Ukraine War: five people were injured in the “biggest” suicide drone attack on Ukraine by Russia

Air raid sirens sounded across Ukraine after Russia launched a new wave of drone and missile strikes.
Explosions were heard overnight in the capital Kyiv, where the mayor said five people were injured in the “biggest” suicide drone attack to date

One person was killed in the attack in the southern Odessa region. The Ukrainian Red Cross said its warehouse was attacked. This was the fourth attack in eight days on Kiev and came just 24 hours before Russia celebrates Victory Day.

Annual holiday commemorating the Soviet Union’s victory over Nazi Germany in World War II, a conflict the Kremlin has unfoundedly tried to draw parallels with since launching its all-out invasion in Ukraine last year.
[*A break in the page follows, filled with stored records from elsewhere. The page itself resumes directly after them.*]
/-! ### The two conventions (47 R301, R302) -/

theorem bytesBits_injective {a b : List Byte} (h : bytesBits a = bytesBits b) : a = b := by
  have hlen : a.length = b.length := by
    have := congrArg List.length h
    rw [bytesBits_length, bytesBits_length] at this
    omega
  refine List.ext_getElem hlen fun m hm hm' => BitVec.eq_of_getLsbD_eq fun j hj => ?_
  have hbit : (bytesBits a)[8 * m + (7 - j)]? = (bytesBits b)[8 * m + (7 - j)]? := by rw [h]
  rw [bytesBits_getElem? hm (by omega), bytesBits_getElem? hm' (by omega), Option.some.injEq,
    Nat.sub_sub_self (Nat.le_of_lt_succ hj)] at hbit
  exact hbit

/-- A bit other than the register's most significant one brings the polynomial in, and with it bit 0. -/
theorem crcBit_getLsbD_zero {r : BitVec 24} {bit : Bool} (h : bit ≠ r.msb) : (crcBit r bit).getLsbD 0 = true := by
  have hpoly : crcPoly.getLsbD 0 = true := by decide
  have hxor : (r.msb ^^ bit) = true := Bool.xor_iff_ne.2 h.symm
  simp [crcBit, hxor, hpoly]

/-- At most 24 bits that bring the register to 0 are its own leading bits, and it has no others: once the polynomial has been
brought in, 23 further bits cannot shift its bit 0 out. -/
theorem eq_leadingBits_of_foldl_crcBit_eq_zero {r : BitVec 24} {bits : List Bool} (hlen : bits.length ≤ 24)
    (h : bits.foldl crcBit r = 0) : bits = (List.range bits.length).map r.getMsbD ∧ r <<< bits.length = 0 := by
  induction bits generalizing r with
  | nil => exact ⟨rfl, by simpa using h⟩
  | cons bit bits ih =>
    rw [List.length_cons] at hlen
    obtain ⟨hbits, hzero⟩ := ih (Nat.le_of_succ_le hlen) h
    have hbit : bit = r.msb := by
      by_contra hne
      have hset : (crcBit r bit <<< bits.length).getLsbD bits.length = true := by
        rw [BitVec.getLsbD_shiftLeft, Nat.sub_self, crcBit_getLsbD_zero hne]
        simpa using hlen
      simp [hzero] at hset
    subst hbit
    rw [crcBit_msb] at hbits hzero
    refine ⟨?_, ?_⟩
    · rw [List.length_cons, List.range_succ_eq_map, List.map_cons, List.map_map]
      refine congrArg₂ List.cons rfl (hbits.trans (List.map_congr_left fun i _ => ?_))
      rw [BitVec.getMsbD_shiftLeft, Function.comp_apply]
    · rw [List.length_cons, Nat.add_comm, BitVec.shiftLeft_add, hzero]

/-- Three bytes bring the register to 0 exactly when they are its trailer. -/
theorem crcFrom_eq_zero_iff {r : BitVec 24} {last : List Byte} (hlen : last.length = 3) :
    crcFrom r last = 0 ↔ last = crcTrailer r := by
  have hbits : (bytesBits last).length = 24 := by rw [bytesBits_length, hlen]
  constructor
  · intro h
    obtain ⟨heq, -⟩ := eq_leadingBits_of_foldl_crcBit_eq_zero hbits.le h
    rw [hbits, ← bytesBits_crcTrailer] at heq
    exact bytesBits_injective heq
  · rintro rfl
    rw [crcFrom, bytesBits_crcTrailer, foldl_crcBit_leadingBits, BitVec.shiftLeft_eq_zero (by norm_num)]
    rfl

/-- Settles O58: the residual of a block is the register after its last three bytes, started from the checksum of the first
173. -/
theorem crcConventionsAgree : Obligations.CrcConventionsAgree := by
  intro block hblock
  have hlast : (block.drop 173).length = 3 := by rw [List.length_drop, hblock]
  have hresidual : crc24 block = crcFrom (crc24 (block.take 173)) (block.drop 173) := by
    rw [crc24_eq (block.take 173), ← crcFrom_append, List.take_append_drop, crc24_eq]
  rw [hresidual]
  exact crcFrom_eq_zero_iff hlast

end Sys2Proof.Machine
end

section
/-!
PROOFS. What an operation raises and what it leaves alone (spec 60_exceptions R345, R347, R350, R351; 48_system_operations
R322, R323).
-/

namespace Sys2Proof.Machine

open Sys2Proof Sys2Proof.Terms

/-! ### `RESET` and `SET_THRESHOLD` (48 R322, R323) -/

theorem execReset_ready {s : State} {r : Regs} (hs : s.inst = .ready r) :
    execReset s = .next ((s.withRegs r.resetDetector).withReply .done) := by
  simp only [execReset, hs]

theorem execReset_notReady {s : State} (hs : s.instState ≠ .ready) : execReset s = .next (s.withReply .done) := by
  unfold execReset
  split
  · next r hr => exact absurd (State.instState_ready.2 ⟨r, hr⟩) hs
  all_goals rfl

/-- Settles O12: one rule for each operation. -/
theorem resetAndSetThreshold : Obligations.ResetAndSetThreshold :=
  ⟨fun _ _ hs => execReset_ready hs, fun _ hs => execReset_notReady hs, fun _ _ _ hs => directOp_ready hs⟩

/-! ### `E_NOT_READY` (60 R347) -/

/-- Settles O13: the readiness test of the agent's two operations and that of the others. -/
theorem notReadyRefused : Obligations.NotReadyRefused := by
  intro i s hs hreset hconfigure
  cases i with
  | reset => exact absurd rfl hreset
  | configure => exact absurd rfl hconfigure
  | processBlock | processBurst =>
    refine ⟨fun _ => agentOp_notReady hs, fun h1 h2 => ?_⟩
    simp [Instr.op] at h1 h2
  | _ => exact ⟨fun h => by simp [Instr.op] at h, fun _ _ => directOp_notReady hs⟩

/-! ### The frame of the directly issued operations (60 R350) -/

/-- What no operation but the processing agent's writes. -/
def State.SameAgent (s t : State) : Prop := t.lastStatus = s.lastStatus ∧ t.out = s.out ∧ t.issued = s.issued

theorem State.Replies.sameAgent {s t : State} (h : s.Replies t) : s.SameAgent t := by
  obtain ⟨n, v, rfl⟩ := h
  exact ⟨rfl, rfl, rfl⟩

/-- Writing the registers and replying touches nothing of the agent's. -/
theorem State.sameAgent_withRegs (s : State) (r : Regs) (v : Reply) : s.SameAgent ((s.withRegs r).withReply v) :=
  ⟨rfl, rfl, rfl⟩

theorem directOp_sameAgent {stage : Op} {s t : State} {body : Regs → Answer} (h : directOp stage s body = .next t)
    (hb : ∀ r, body r = .next t → s.SameAgent t) : s.SameAgent t := by
  rcases directOp_cases h with ⟨r, -, hr⟩ | ⟨-, ht⟩
  · exact hb r hr
  · cases ht
    exact (s.replies_raiseDirect _).sameAgent

/-- An operation that is not the processing agent's writes registers and replies, or only replies. -/
theorem exec_sameAgent {i : Instr} {s t : State} (hi : i.op ∉ [.configure, .processBlock, .processBurst])
    (h : exec i s = .next t) : s.SameAgent t := by
  cases i with
  | configure | processBlock | processBurst => simp [Instr.op] at hi
  | reset =>
    by_cases hs : s.instState = .ready
    · obtain ⟨r, hr⟩ := State.instState_ready.1 hs
      cases (execReset_ready hr).symm.trans h
      exact s.sameAgent_withRegs _ _
    · cases (execReset_notReady hs).symm.trans h
      exact (s.replies_withReply _).sameAgent
  | setThreshold | xcorrInit | xcorrPush =>
    refine directOp_sameAgent h fun r hb => ?_
    cases hb
    exact s.sameAgent_withRegs _ _
  | fsmBlock =>
    refine directOp_sameAgent h fun r hb => ?_
    split at hb
    · cases hb
      exact s.sameAgent_withRegs _ _
    · cases hb
      exact (s.replies_raiseDirect _).sameAgent
  | _ => exact (exec_replies (by simp [Instr.op]) h).sameAgent

/-- Settles O14: a pure operation replies; the others that are not the agent's write the registers and reply. -/
theorem unitOperationFrame : Obligations.UnitOperationFrame :=
  fun _ _ _ h => ⟨fun hi => exec_sameAgent hi h, fun hi => (exec_replies hi h).inst_eq⟩

/-! ### `E_SIZE` (60 R345) -/

section Size

variable {s : State} {r : Regs}

/-- A directly issued operation whose result is an error raises it. -/
theorem directOp_finish_error {stage : Op} {x : Regs → Except Record Reply} {e : Record} (hs : s.inst = .ready r)
    (hx : x r = .error e) : directOp stage s (fun r => .next (s.finish (x r))) = .next (s.raiseDirect e) := by
  rw [directOp_ready hs, hx, State.finish_error]

theorem softMap_bad {bits : List Byte} (h : bits.length ≠ 7200) :
    softMap bits = .error (sizeError .softMap bits.length 7200) := checkSize_bad h

theorem rateDematch_bad {soft : List S8} (h : soft.length ≠ 7200) :
    rateDematch soft = .error (sizeError .rateDematch soft.length 7200) := checkSize_bad h

theorem decodeBlock_bad (P : Params) {bits : List Byte} (h : bits.length ≠ 7200) :
    decodeBlock P bits = .error (sizeError .decode bits.length 7200) := by
  rw [decodeBlock, decodeRun, checkSize_bad h]

/-- The operand of `TURBO_DECODE` is refused unless it is three streams of 1412 values (46 R273). -/
theorem streamsOf_eq_none {ds : List (List ℤ)} (h : ¬(ds.length = 3 ∧ ∀ d ∈ ds, d.length = 1412)) :
    streamsOf ds = none := by
  unfold streamsOf
  split
  · refine if_neg fun hlen => h ⟨rfl, ?_⟩
    simpa using hlen
  · rfl

/-- Three streams of one length report it, whatever value is drawn (46 R273, log entry 8). -/
theorem streamsGot_of_lengths {ds : List (List ℤ)} {n : ℕ} (h3 : ds.length = 3) (hn : ∀ d ∈ ds, d.length = n) (free : ℕ) :
    streamsGot ds free = n := by
  obtain ⟨d0, d1, d2, rfl⟩ := List.length_eq_three.1 h3
  have h0 : d0.length = n := hn d0 (by simp)
  have h1 : d1.length = n := hn d1 (by simp)
  have h2 : d2.length = n := hn d2 (by simp)
  rw [streamsGot, if_pos ⟨h0.trans h1.symm, h1.trans h2.symm⟩, h0]

theorem exec_turboDecode_bad (hs : s.inst = .ready r) (d0 d1 : Option (List ℤ)) (d2 : List (List ℤ))
    (h : streamsOf (d0.toList ++ d1.toList ++ d2) = none) :
    exec (.turboDecode d0 d1 d2) s = .next ((s.draw 1).raiseDirect (sizeError .turboDecode
      (streamsGot (d0.toList ++ d1.toList ++ d2) (Config.freeNat s.drawn)) 1412)) := by
  refine (directOp_ready hs).trans ?_
  simp only [h]

end Size

/-- Settles O36: in every operation with a length check the check decides before anything else is done. -/
theorem sizeErrors : Obligations.SizeErrors := by
  intro s r hs err
  exact ⟨fun _ _ _ h => (directOp_ready hs).trans (if_neg h),
    fun _ h => directOp_finish_error hs (checkSize_bad h),
    fun _ h => ⟨(directOp_ready hs).trans (if_neg h), fun _ => directOp_finish_error hs (checkSize_bad h),
      (directOp_ready hs).trans (if_neg h)⟩,
    fun _ h => ⟨directOp_finish_error hs (congrArg (Except.map Reply.soft) (softMap_bad h)),
      directOp_finish_error hs (congrArg (Except.map Reply.block) (decodeBlock_bad _ h))⟩,
    fun _ h => directOp_finish_error hs (congrArg (Except.map Reply.streams) (rateDematch_bad h)),
    fun _ h => directOp_finish_error hs (checkSize_bad h),
    fun d0 d1 d2 h => ⟨_, exec_turboDecode_bad hs d0 d1 d2 (streamsOf_eq_none h),
      fun _ h3 hn => streamsGot_of_lengths h3 hn _⟩,
    fun _ _ h => (agentOp_ready hs).trans (if_neg h),
    fun _ _ _ _ hP h => (agentOp_ready hs).trans (if_pos ⟨hP, h⟩)⟩

/-! ### `E_BIT_VALUE` (60 R351) -/

/-- The first element of which a test holds, and that it holds of none before. -/
theorem exists_first {α : Type} {x : List α} {p : α → Prop} [DecidablePred p] (h : ∃ a ∈ x, p a) :
    ∃ (k : ℕ) (v : α), x[k]? = some v ∧ p v ∧ ∀ a ∈ x.take k, ¬p a := by
  obtain ⟨k, hk⟩ : ∃ k, x.findIdx? (fun a => decide (p a)) = some k := by
    simpa [← Option.isSome_iff_exists] using h
  obtain ⟨hlt, hv, hbefore⟩ := List.findIdx?_eq_some_iff_getElem.1 hk
  refine ⟨k, x[k], List.getElem?_eq_getElem hlt, of_decide_eq_true hv, fun a ha => ?_⟩
  obtain ⟨j, hj, rfl⟩ := List.getElem_of_mem ha
  rw [List.length_take] at hj
  rw [List.getElem_take]
  exact fun hp => hbefore j (by omega) (decide_eq_true hp)

/-- A record that `PROCESS_BURST` replies: the readiness and the size check raise it, or the stages of the burst end with
it, none of which is `E_BIT_VALUE`. -/
theorem processBurst_error_code {P : Params} {burst : List C32} {start : U64} {s t : State} {e : Record}
    (h : processBurst P burst start s = .next t) (he : t.reply = some (.error e)) : e.code ≠ .eBitValue := by
  rcases agentOp_cases h with ⟨r, -, hbody⟩ | ⟨-, ht⟩
  · split at hbody
    · obtain ⟨run, hrun, hend⟩ := orFault_next.1 hbody
      cases hend
      rcases Regs.burstStages_outcome hrun with ⟨bytes, hok, -, -⟩ | ⟨e', herr, hcode⟩
      · rw [State.reportBurst_ok hok] at he
        cases he
      · rw [State.reportBurst_error herr] at he
        cases he
        rcases hcode with hcode | hcode | hcode <;> rw [hcode] <;> decide
    · cases hbody
      cases he
      exact Code.noConfusion
  · cases ht
    cases he
    exact Code.noConfusion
After Russia’s attacks on civilian targets cooled in recent months, leaving Kiev with days of no attack, Moscow stepped up its air strikes over the past week in the face of a much-anticipated counter-offensive.

Ukraine’s military says the latest Russian attacks which lasted more than 4 hours and were launched shortly after midnight involve Iran-made Shahed suicide drones infiltrate the country.
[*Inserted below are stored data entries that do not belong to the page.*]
-- ==== Sys2Proof/Machine/ResetValues.lean ====
section
/-! DEFINITION. The power-on reset value of each block's state, as its chapter gives it. -/

namespace Sys2Proof.Machine

/-- The map that carries fabric-side lane n on module-side lane n (section 2.5). -/
def identityLaneMap : LaneMap := Bank.tabulate id

/-- The factory values of a parameter set (section 2.5, R36). -/
def factorySet : ParameterSet where
  layout := .l1
  laneMap := identityLaneMap
  receiveInversion := 0
  transmitInversion := 0
  readyPage := 0
  readyOffset := 2
  readyMask := 0
  readyValue := 0
  powerUpLimit := 2000
  guardInterval := 20
  flagPage := 0
  flagOffset := 9
  flagLength := 0
  tripMask := Bank.fill 4 0
  coldLimit := 1500
  warmLimit := 200
  alignmentLimit := 100
  maxSkew := 32
  retries := 3
  windowLength := 100
  passRunNeeded := 3
  failRunLimit := 2
  allowance := 300
  degradedAllowance := 1000
  degradedAdmission := true
  peerMode := .learn
  holdOff := 200
  initialRate := 3125
  rampStep := 10
  burstSize := 65536
  ageLimit := 500

/-- The management address at reset: 02-F0-A0-00-00-nn, nn the POSITION straps (section 10.4). -/
def resetAddress (straps : BitVec 4) : MacAddress := 0x02F0A0000000#48 ||| straps.zeroExtend 48

/-- The class map at reset (section 8.1). -/
def resetClassMap : Bank 8 ClassId := ⟨[0, 0, 1, 1, 2, 2, 3, 3], rfl⟩

/-- The device configuration at power-on reset (section 10.4). -/
def resetSettings (straps : BitVec 4) : Settings where
  seatingTime := 300
  managementReadyTime := 250
  identityReadList := [(0, 0), (0, 1), (0, 2), (0, 3)]
  serialLocation := (0, 196)
  pageSelectLocation := 127
  lockLossConfirmTime := 100
  lossIncrement := 1000
  removalIncrement := 0
  ceiling := 12000
  suppressThreshold := 3000
  reuseThreshold := 750
  decayFactor := 57344
  decayTick := 1000
  pausable := Bank.fill 4 false
  pauseTime := 65535
  pauseOnHold := false
  dscpMapEnable := false
  dscpMap := Bank.fill 64 0
  defaultPriority := 0
  classMap := resetClassMap
  classLimit := 256
  criticalLevel := 192
  resumeLevel := 64
  linkLimit := 512
  poolLowMark := 512
  managementAddress := resetAddress straps
  managementType := 0xA17E
  noticeGap := 10

/-- A cage monitor at a reset taken at `now`, with its input lines as the reset finds them (R1, sections 1.1 and 3.1).
`seatingTime` is the seating time in force. -/
def resetCage (now : Moment) (seatingTime : Nat) (present alert : Bool) : Cage where
  present := present
  alert := alert
  mode := if present then .seating else .absent
  failedCause := .none
  resetLine := true
  lowPower := true
  seatingTimer := if present then some (now + seatingTime * millisecond) else none
  readyTimer := none
  identityKey := none
  serialDigest := none
  visit := 0
  readList := []
  serialLocation := (0, 0)
  identityBytes := []
  workingCopy := none
  guardOrigin := now
  guardTimer := none
  powerUpTimer := none
  pollTimer := none
  flagRequested := false
  readAgain := false
  fabricLayout := .l1
  alertEnable := false
  busRequests := []
  lastPage := none

/-- A module bus controller at reset: the last cage served is its highest (R7). -/
def resetController : Controller where
  inFlight := none
  slot := none
  bypass := 0
  lastServed := 3

/-- The profile table at power-on reset (R22). -/
def resetTable : ProfileTable where
  entries := []
  mode := .active
  fault := none

/-- The search unit at reset (section 2.3). -/
def resetSearch : SearchUnit where
  inFlight := none
  waiting := Bank.fill 16 false
  lastServed := 15
  editPending := false

/-- Recovery memory at power-on reset (R59). -/
def resetMemory : RecoveryMemory where
  positions := Bank.fill 16 none
  held := Bank.fill 16 false
  cache := []
  peers := Bank.fill 64 none

/-- A link engine at reset in the given recovery state (sections 5.2 and 6.1). -/
def resetEngine (recovery : RecoveryState) : LinkEngine where
  recovery := recovery
  laneMap := none
  warm := false
  seeds := none
  equaliser := []
  converged := Bank.fill 8 false
  retryCount := 0
  epoch := 0
  adaptationTimer := none
  alignmentTimer := none
  markerLock := Bank.fill 8 false
  hadMarker := Bank.fill 8 false
  markerOffset := Bank.fill 8 0
  skewAccepted := false
  fecLock := false
  fecReached := false
  lockLossTimer := none
  measuredSkew := none
  lastFailure := .none
  windowTimer := none
  probeTimer := none
  codewords := 0
  corrected := 0
  uncorrectable := 0
  lastWindow := none
  passRun := 0
  failRun := 0
  cleanRun := 0
  marginal := false
  grade := .none
  degraded := false
  heardPeer := none

/-- The hold unit's state of a link at reset (R122). -/
def resetHold : HoldState where
  service := .off
  holdTimer := none
  lastLoss := .none
  paused := Bank.fill 4 none

/-- The park store's state of a link at reset (R142). -/
def resetPark : ParkState where
  fifos := Bank.fill 4 []
  critical := Bank.fill 4 false

/-- A STOPPED meter (R146). -/
def stoppedMeter : Meter where
  mode := .stopped
  burst := 0
  tokens := 0
  rate := 0
  rateCeiling := 0
  degraded := false
  rampTimer := none
  lastTick := 0

/-- Counters at 0 (section 10.6). -/
def zeroCounters : Counters where
  parked := 0
  replayed := 0
  losses := 0
  discards := Bank.fill 9 0

/-- An idle fabric-side egress. -/
def idleFabric : FabricEgress where
  sending := none
  urgent := []
  replies := []
  forwards := []

/-- An idle module-side egress. -/
def idleModuleSide : ModuleEgress where
  transit := none
  waiting := []

/-- A link at power-on reset: DOWN for slot 0, INACTIVE for slots 1 to 3 (section 5.2). -/
def resetLink (j : LinkId) : Link where
  engine := resetEngine (if j.val % 4 = 0 then .down else .inactive)
  penalty := 0
  suppressed := false
  hold := resetHold
  park := resetPark
  meter := stoppedMeter
  counters := zeroCounters
  discardMark := false
  fabricSide := idleFabric
  moduleSide := idleModuleSide
  probeSent := none

/-- The blocks of the pool (R133). -/
def poolSize : Nat := 8192

/-- The reset levels of the event kinds 1 to 23 (R169). -/
def resetLevels : Bank 23 Nat :=
  ⟨[4, 3, 5, 4, 6, 5, 5, 6, 2, 5, 5, 6, 3, 5, 4, 4, 3, 3, 3, 2, 5, 1, 2], rfl⟩

/-- The notice unit at power-on reset (R174). -/
def resetNotices : NoticeUnit where
  levels := resetLevels
  entries := []
  gapTimer := none

/-- A snapshot channel at reset (section 12.1). -/
def resetChannel : Channel where
  armed := false
  trigger := none
  mode := .single
  remaining := 0
  seriesLink := none
  sequence := 0
  slot := none
  superseded := 0

/-- The service port with nothing to send. -/
def idleService : ServicePort where
  sending := none
  replies := []

/-- The management engine at reset (section 10.2). -/
def resetManagement : ManagementEngine where
  queue := []
  executing := none
  commitView := none

end Sys2Proof.Machine
end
Kyiv Mayor Vitaliy Klitschko said nearly 60 drones had been launched by Russia, describing it as the “largest” such attack to date.

He added that all 36 drones were destroyed in Kiev, but five people were injured by debris from the downed drone. These numbers cannot be verified

The Kyiv military junta said emergency services responded after a drone crashed on the runway at Zhuliany International Airport, one of the city’s two commercial airports.

The authorities added that civilians were also injured after the drone debris crashed into a residential building in the central district of Shevchenkivskyi.

In another development, in the Black Sea port city of Odessa, a warehouse was set on fire after eight missiles were fired at targets by Russian bombers, Ukrainian officials said. In a statement, the Ukrainian Red Cross said its humanitarian aid depot had been destroyed and all aid deliveries had to be halted.

Natalia Humeniuk, a spokeswoman for Ukraine’s Southern Command, later said the body of a man – a security guard – had been removed from the rubble. In its daily update, the Ukrainian military command said there was also a wave of missile attacks on the Kherson, Kharkiv and Mykolaiv regions.

At least eight people – including a child – were injured in two villages in the southern Kherson region, local officials said.

In Zaporizhzhia, the head of Russian authorities, Vladimir Rogov, said that Russian forces had attacked a warehouse and a position of the Ukrainian army in the small town of Orikhiv.

On the eastern front, the commander of Ukrainian forces in the besieged eastern town of Bakhmut said Russian troops had stepped up shelling, aiming to capture the town ahead of Tuesday’s celebrations.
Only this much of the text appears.